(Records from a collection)
BEGIN

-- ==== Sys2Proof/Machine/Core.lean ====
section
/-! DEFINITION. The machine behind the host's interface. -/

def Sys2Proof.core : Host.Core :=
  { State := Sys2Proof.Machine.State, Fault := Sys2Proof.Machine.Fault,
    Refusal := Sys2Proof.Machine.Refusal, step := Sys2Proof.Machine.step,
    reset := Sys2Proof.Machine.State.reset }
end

END
BEGIN

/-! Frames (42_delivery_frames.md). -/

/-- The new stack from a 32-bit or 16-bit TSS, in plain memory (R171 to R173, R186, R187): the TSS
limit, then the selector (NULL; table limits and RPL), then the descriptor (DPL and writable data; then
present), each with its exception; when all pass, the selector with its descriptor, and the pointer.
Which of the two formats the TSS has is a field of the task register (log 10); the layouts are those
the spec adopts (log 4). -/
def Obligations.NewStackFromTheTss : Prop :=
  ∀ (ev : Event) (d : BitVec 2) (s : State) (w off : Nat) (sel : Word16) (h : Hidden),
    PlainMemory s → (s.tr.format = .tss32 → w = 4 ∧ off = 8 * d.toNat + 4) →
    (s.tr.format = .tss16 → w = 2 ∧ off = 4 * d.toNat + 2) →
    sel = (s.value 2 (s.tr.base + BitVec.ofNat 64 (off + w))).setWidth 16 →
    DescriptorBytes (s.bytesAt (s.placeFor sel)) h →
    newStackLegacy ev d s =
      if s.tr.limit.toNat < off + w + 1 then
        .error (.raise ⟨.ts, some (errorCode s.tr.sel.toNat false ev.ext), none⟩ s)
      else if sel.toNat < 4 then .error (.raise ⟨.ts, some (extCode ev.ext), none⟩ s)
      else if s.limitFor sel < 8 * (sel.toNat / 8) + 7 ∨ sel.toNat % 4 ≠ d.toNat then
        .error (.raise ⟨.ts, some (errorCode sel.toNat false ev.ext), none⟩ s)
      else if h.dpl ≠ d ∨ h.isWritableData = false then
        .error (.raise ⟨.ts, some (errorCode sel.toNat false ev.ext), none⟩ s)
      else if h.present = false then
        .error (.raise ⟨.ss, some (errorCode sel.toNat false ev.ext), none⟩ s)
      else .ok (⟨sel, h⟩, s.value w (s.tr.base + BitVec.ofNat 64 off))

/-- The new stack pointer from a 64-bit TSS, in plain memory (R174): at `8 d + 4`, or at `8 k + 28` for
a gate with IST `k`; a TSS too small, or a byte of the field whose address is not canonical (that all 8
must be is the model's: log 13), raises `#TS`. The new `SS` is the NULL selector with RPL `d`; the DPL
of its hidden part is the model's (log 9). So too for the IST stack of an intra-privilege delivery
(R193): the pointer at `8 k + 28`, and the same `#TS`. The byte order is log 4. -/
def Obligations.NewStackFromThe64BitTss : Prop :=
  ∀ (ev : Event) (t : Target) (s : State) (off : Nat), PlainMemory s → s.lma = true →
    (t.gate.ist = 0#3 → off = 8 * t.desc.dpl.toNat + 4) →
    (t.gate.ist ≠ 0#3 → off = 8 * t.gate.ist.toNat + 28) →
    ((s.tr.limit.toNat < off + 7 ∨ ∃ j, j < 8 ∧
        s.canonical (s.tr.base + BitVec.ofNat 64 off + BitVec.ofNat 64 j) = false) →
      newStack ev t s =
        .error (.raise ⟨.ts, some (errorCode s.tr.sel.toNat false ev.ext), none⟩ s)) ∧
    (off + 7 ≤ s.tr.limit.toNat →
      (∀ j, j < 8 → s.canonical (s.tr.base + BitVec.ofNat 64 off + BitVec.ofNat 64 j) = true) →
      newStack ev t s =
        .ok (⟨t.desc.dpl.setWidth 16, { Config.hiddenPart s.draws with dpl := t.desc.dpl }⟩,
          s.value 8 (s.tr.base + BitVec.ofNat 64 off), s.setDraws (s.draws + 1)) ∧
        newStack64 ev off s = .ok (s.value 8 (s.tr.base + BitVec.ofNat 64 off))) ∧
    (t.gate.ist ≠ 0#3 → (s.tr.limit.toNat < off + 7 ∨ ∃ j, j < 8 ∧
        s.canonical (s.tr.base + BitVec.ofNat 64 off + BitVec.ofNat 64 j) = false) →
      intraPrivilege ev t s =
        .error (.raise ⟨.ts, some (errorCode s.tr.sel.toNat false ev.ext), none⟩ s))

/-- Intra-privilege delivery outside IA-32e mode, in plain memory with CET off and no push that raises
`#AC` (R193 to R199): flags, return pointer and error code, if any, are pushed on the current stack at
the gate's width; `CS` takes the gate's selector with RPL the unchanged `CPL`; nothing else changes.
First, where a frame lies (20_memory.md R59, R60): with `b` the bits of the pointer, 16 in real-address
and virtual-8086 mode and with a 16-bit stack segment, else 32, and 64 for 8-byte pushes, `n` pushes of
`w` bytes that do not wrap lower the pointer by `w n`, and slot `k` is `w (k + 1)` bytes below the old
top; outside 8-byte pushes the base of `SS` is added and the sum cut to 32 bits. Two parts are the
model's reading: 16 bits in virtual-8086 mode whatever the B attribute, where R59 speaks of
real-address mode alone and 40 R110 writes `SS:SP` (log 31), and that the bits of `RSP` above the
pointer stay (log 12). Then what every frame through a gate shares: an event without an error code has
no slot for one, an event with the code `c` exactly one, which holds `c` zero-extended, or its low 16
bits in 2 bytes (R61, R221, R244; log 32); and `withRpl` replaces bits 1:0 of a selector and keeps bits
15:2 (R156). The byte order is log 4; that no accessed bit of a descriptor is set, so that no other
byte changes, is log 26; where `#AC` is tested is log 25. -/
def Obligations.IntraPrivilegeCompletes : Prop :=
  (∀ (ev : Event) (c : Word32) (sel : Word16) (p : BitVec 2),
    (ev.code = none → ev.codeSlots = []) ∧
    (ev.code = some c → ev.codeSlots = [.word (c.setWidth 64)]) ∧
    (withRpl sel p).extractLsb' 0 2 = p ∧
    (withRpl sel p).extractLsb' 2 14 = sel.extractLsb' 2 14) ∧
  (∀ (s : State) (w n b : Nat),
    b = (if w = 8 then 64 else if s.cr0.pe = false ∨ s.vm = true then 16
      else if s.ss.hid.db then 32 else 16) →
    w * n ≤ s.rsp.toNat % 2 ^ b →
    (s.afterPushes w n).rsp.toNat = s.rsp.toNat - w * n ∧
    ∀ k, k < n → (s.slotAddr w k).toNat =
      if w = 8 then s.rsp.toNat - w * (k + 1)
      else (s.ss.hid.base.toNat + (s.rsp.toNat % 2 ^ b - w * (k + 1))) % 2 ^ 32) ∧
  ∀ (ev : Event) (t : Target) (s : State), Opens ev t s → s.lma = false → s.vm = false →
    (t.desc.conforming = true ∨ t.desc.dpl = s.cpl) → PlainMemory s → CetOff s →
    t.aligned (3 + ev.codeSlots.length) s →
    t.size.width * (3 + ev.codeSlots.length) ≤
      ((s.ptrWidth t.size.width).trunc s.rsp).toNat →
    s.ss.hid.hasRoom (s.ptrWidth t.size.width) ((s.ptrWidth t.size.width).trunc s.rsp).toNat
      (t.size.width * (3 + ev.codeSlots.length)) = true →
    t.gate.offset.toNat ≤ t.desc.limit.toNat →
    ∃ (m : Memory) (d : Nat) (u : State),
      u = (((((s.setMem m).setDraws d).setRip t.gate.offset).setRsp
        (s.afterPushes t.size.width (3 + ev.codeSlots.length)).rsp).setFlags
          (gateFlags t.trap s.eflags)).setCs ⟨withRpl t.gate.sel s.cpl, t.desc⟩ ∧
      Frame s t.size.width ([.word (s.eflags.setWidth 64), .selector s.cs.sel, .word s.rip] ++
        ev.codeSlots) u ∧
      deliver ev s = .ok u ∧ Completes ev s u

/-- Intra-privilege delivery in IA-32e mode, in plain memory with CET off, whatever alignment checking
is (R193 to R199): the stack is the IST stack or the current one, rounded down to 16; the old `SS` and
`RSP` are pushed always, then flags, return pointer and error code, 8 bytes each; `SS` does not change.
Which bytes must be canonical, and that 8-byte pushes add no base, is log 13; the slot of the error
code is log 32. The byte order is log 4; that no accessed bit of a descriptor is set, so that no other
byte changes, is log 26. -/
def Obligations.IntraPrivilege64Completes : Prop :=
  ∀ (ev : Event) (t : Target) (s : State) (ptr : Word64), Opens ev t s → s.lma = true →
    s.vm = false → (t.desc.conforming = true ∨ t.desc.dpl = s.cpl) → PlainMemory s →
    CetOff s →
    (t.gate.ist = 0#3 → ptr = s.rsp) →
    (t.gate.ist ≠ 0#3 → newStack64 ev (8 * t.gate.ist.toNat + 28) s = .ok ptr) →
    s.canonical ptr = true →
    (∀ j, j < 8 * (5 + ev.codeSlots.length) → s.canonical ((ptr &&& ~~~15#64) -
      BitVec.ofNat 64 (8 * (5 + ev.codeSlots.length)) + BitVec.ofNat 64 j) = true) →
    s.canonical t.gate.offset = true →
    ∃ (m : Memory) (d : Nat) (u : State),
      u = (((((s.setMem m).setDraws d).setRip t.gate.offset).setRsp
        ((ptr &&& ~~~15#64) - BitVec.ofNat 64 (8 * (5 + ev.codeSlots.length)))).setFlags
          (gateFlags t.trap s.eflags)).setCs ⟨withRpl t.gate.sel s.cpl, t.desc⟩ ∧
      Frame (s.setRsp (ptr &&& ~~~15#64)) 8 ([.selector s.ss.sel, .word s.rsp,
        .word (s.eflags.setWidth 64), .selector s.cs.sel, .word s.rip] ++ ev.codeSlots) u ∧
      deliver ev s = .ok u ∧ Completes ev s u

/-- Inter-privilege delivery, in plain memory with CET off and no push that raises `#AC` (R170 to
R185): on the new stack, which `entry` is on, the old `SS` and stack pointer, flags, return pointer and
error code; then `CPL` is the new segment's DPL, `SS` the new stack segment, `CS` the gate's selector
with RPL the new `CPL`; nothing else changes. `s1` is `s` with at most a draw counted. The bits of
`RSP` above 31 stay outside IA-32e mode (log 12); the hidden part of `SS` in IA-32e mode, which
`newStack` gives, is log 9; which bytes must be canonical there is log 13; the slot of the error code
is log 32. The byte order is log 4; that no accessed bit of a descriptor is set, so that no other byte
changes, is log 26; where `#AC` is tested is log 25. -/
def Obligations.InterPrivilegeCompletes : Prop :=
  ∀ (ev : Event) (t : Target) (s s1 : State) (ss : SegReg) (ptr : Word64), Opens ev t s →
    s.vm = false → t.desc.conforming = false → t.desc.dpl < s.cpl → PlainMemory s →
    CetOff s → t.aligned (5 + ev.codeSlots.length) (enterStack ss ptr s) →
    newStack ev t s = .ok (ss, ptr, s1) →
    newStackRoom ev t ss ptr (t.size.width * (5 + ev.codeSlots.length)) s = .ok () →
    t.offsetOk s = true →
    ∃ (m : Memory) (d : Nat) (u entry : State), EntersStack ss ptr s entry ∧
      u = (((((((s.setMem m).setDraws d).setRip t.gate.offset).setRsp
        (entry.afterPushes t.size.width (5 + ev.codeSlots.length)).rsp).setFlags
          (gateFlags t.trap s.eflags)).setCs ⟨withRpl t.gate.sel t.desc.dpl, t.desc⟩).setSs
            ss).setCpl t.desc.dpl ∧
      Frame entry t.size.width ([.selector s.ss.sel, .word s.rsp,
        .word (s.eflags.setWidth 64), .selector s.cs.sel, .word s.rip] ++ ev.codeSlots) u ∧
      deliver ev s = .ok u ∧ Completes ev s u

END
BEGIN

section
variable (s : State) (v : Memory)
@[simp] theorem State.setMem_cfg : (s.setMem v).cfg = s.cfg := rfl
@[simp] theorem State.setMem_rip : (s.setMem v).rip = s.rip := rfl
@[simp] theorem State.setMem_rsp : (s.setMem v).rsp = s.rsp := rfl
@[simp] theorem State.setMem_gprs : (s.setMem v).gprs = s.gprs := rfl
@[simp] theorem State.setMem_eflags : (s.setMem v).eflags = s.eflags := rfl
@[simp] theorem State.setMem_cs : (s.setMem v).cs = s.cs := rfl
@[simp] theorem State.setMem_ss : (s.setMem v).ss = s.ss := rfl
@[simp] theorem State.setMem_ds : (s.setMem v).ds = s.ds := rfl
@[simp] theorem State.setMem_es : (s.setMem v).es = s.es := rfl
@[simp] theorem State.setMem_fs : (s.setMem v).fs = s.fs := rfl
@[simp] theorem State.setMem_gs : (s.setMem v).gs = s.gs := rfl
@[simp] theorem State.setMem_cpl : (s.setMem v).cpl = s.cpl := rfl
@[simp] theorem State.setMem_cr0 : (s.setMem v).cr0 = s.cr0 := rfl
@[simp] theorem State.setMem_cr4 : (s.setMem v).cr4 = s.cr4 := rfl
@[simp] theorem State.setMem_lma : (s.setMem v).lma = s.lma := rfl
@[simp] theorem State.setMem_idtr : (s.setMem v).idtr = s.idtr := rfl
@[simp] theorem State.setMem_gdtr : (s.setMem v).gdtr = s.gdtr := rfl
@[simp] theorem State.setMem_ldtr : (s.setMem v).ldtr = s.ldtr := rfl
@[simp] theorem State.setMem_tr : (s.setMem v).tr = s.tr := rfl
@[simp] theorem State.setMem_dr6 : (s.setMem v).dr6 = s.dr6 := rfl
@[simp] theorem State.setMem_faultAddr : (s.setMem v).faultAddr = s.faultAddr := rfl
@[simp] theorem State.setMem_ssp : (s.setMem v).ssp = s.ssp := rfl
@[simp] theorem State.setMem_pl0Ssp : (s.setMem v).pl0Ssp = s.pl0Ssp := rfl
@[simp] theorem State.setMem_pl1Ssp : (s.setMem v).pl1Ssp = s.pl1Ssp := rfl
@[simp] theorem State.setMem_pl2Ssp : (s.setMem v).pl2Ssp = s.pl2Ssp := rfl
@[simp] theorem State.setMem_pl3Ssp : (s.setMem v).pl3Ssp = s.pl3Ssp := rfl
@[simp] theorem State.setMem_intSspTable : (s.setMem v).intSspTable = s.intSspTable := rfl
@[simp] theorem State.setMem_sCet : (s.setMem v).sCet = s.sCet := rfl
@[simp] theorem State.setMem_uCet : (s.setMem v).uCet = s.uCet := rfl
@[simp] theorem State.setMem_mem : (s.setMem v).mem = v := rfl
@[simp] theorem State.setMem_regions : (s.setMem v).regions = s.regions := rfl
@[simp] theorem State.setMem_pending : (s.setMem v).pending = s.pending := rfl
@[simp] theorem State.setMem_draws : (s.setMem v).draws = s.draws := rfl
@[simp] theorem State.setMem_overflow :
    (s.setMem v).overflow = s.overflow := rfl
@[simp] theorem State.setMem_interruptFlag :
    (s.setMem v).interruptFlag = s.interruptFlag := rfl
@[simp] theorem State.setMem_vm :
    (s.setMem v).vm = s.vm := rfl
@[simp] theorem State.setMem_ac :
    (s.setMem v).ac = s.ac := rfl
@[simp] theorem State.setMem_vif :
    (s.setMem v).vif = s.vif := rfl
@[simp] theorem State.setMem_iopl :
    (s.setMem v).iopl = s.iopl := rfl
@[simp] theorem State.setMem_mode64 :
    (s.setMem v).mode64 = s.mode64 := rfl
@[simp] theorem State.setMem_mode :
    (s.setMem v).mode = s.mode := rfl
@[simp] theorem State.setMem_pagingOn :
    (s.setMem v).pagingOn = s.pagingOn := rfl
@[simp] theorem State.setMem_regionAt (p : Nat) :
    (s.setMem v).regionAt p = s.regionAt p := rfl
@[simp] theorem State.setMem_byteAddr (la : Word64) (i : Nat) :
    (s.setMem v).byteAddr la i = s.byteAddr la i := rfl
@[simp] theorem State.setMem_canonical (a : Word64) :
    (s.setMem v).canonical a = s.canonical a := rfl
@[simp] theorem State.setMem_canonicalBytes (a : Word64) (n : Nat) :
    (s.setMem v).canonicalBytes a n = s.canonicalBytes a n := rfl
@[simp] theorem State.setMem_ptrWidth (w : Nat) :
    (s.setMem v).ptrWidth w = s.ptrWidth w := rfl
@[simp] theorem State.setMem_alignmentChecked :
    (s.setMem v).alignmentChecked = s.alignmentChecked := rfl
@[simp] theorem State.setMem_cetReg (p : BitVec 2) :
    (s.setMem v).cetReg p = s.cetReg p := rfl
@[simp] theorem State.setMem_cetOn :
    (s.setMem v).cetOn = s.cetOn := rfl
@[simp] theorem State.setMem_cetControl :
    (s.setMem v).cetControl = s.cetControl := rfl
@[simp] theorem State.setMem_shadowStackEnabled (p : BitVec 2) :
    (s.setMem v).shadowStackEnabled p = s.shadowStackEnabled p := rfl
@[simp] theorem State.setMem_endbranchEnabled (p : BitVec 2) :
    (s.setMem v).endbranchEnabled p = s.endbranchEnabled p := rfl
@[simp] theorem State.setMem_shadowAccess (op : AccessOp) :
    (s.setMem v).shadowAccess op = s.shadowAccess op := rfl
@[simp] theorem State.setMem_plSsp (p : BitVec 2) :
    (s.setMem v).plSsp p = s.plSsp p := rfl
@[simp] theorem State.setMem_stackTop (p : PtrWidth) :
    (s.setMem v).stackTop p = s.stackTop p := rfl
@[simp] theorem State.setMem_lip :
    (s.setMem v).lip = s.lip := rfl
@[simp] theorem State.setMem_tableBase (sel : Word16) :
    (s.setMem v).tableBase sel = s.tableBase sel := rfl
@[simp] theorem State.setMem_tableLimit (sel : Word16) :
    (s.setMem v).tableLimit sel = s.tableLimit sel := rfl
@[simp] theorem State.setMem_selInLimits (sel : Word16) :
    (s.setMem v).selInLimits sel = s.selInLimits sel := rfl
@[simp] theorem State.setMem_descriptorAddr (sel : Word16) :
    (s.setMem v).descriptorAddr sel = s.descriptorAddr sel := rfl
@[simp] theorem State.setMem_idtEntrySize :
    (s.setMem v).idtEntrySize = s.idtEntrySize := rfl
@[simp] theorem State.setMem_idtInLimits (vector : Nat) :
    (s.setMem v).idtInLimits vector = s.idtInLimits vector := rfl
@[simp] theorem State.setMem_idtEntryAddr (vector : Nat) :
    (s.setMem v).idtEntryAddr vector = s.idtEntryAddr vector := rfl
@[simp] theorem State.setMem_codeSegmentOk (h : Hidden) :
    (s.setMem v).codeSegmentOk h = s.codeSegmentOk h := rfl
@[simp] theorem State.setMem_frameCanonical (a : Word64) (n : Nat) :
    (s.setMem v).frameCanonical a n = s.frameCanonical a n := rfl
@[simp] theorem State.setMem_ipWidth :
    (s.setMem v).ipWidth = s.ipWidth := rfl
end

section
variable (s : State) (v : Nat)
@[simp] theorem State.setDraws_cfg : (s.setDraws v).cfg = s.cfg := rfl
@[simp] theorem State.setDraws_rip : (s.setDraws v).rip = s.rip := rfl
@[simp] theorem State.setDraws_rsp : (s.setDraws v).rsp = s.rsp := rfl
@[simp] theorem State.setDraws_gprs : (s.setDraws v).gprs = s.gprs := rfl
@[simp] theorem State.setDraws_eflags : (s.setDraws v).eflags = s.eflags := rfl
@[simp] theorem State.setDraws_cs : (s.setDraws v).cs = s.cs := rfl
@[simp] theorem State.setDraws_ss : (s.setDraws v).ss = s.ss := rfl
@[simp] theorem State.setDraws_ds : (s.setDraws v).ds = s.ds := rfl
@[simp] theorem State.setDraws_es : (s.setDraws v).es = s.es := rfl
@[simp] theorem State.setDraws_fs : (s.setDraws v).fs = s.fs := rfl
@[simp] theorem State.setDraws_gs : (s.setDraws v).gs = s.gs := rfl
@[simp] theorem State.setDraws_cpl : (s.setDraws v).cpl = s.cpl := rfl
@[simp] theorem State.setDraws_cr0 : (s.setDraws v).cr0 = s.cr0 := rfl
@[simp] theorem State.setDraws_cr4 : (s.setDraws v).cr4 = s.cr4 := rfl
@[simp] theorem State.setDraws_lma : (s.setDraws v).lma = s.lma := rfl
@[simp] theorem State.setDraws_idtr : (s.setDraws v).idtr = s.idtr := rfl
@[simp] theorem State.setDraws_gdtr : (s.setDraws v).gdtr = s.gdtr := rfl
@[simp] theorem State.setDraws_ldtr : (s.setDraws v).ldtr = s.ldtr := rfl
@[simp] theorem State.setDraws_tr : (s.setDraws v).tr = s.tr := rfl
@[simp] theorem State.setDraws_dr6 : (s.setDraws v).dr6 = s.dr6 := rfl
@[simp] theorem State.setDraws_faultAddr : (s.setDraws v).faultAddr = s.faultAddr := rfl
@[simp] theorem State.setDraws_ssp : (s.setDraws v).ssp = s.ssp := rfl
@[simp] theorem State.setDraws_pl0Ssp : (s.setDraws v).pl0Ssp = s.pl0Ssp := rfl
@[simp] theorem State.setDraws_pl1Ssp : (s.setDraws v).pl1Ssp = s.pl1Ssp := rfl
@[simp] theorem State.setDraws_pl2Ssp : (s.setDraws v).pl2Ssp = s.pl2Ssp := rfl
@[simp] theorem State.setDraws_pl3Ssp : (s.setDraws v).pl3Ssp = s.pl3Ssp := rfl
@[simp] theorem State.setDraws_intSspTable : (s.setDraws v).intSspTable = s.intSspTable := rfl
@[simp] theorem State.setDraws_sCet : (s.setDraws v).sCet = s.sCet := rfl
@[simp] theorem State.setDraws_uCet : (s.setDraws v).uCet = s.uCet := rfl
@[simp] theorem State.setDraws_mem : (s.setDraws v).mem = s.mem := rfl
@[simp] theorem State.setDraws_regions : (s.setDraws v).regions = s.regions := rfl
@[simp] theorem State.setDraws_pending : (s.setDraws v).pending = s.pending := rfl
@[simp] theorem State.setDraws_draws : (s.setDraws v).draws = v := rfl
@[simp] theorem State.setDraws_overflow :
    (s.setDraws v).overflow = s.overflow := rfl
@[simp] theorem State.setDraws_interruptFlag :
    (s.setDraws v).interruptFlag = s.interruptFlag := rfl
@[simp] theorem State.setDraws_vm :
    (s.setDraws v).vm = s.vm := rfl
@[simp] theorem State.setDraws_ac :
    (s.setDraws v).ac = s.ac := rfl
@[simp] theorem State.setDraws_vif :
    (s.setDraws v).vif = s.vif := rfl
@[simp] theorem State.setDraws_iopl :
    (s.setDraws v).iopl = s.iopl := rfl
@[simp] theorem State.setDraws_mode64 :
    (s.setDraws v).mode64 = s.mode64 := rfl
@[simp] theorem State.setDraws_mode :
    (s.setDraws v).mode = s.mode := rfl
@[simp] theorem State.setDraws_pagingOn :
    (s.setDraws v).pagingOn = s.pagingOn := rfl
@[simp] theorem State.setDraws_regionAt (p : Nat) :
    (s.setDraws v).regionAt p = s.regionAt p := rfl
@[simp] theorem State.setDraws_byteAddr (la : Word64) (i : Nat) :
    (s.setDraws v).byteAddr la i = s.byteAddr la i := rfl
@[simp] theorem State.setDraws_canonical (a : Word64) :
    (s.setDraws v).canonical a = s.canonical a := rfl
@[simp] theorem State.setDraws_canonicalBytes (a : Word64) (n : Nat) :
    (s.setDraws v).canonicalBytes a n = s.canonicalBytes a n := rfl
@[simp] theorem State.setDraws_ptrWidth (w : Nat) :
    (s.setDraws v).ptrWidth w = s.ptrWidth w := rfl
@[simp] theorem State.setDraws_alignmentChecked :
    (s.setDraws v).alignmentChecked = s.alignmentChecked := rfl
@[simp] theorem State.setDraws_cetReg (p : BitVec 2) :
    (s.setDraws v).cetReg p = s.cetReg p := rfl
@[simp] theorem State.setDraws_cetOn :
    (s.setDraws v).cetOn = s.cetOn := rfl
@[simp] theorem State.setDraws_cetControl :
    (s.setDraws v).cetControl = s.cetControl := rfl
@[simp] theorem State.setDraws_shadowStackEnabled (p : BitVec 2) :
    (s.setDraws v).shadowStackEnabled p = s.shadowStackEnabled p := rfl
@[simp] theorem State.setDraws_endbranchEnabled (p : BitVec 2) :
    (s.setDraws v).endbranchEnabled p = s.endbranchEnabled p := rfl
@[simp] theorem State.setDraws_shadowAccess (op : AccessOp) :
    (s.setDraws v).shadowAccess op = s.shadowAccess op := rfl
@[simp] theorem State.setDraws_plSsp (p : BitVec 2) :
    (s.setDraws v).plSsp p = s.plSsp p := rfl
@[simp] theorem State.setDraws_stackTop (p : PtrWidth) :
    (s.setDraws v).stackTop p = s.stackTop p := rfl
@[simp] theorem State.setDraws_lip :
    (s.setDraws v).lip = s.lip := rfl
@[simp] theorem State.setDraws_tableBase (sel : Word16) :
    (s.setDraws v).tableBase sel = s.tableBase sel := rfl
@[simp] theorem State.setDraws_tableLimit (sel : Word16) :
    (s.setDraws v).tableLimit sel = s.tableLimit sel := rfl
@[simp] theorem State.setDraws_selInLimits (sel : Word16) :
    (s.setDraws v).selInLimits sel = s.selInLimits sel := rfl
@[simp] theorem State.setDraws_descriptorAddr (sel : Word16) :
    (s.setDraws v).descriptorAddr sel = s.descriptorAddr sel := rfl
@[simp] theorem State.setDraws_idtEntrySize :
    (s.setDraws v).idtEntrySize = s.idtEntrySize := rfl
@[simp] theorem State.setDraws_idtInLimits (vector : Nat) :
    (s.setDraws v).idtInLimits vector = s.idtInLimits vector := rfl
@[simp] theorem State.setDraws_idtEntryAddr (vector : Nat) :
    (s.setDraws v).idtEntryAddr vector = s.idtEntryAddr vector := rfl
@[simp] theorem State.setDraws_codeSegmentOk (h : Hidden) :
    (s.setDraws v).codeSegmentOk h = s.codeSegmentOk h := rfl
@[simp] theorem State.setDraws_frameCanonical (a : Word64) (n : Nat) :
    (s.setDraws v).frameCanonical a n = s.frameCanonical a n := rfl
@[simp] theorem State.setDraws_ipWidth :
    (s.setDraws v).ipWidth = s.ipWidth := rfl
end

END

Task to complete:
A single number is the expected answer: how many lines of the records above contain the word "gdtr".

Result for this exercise:
2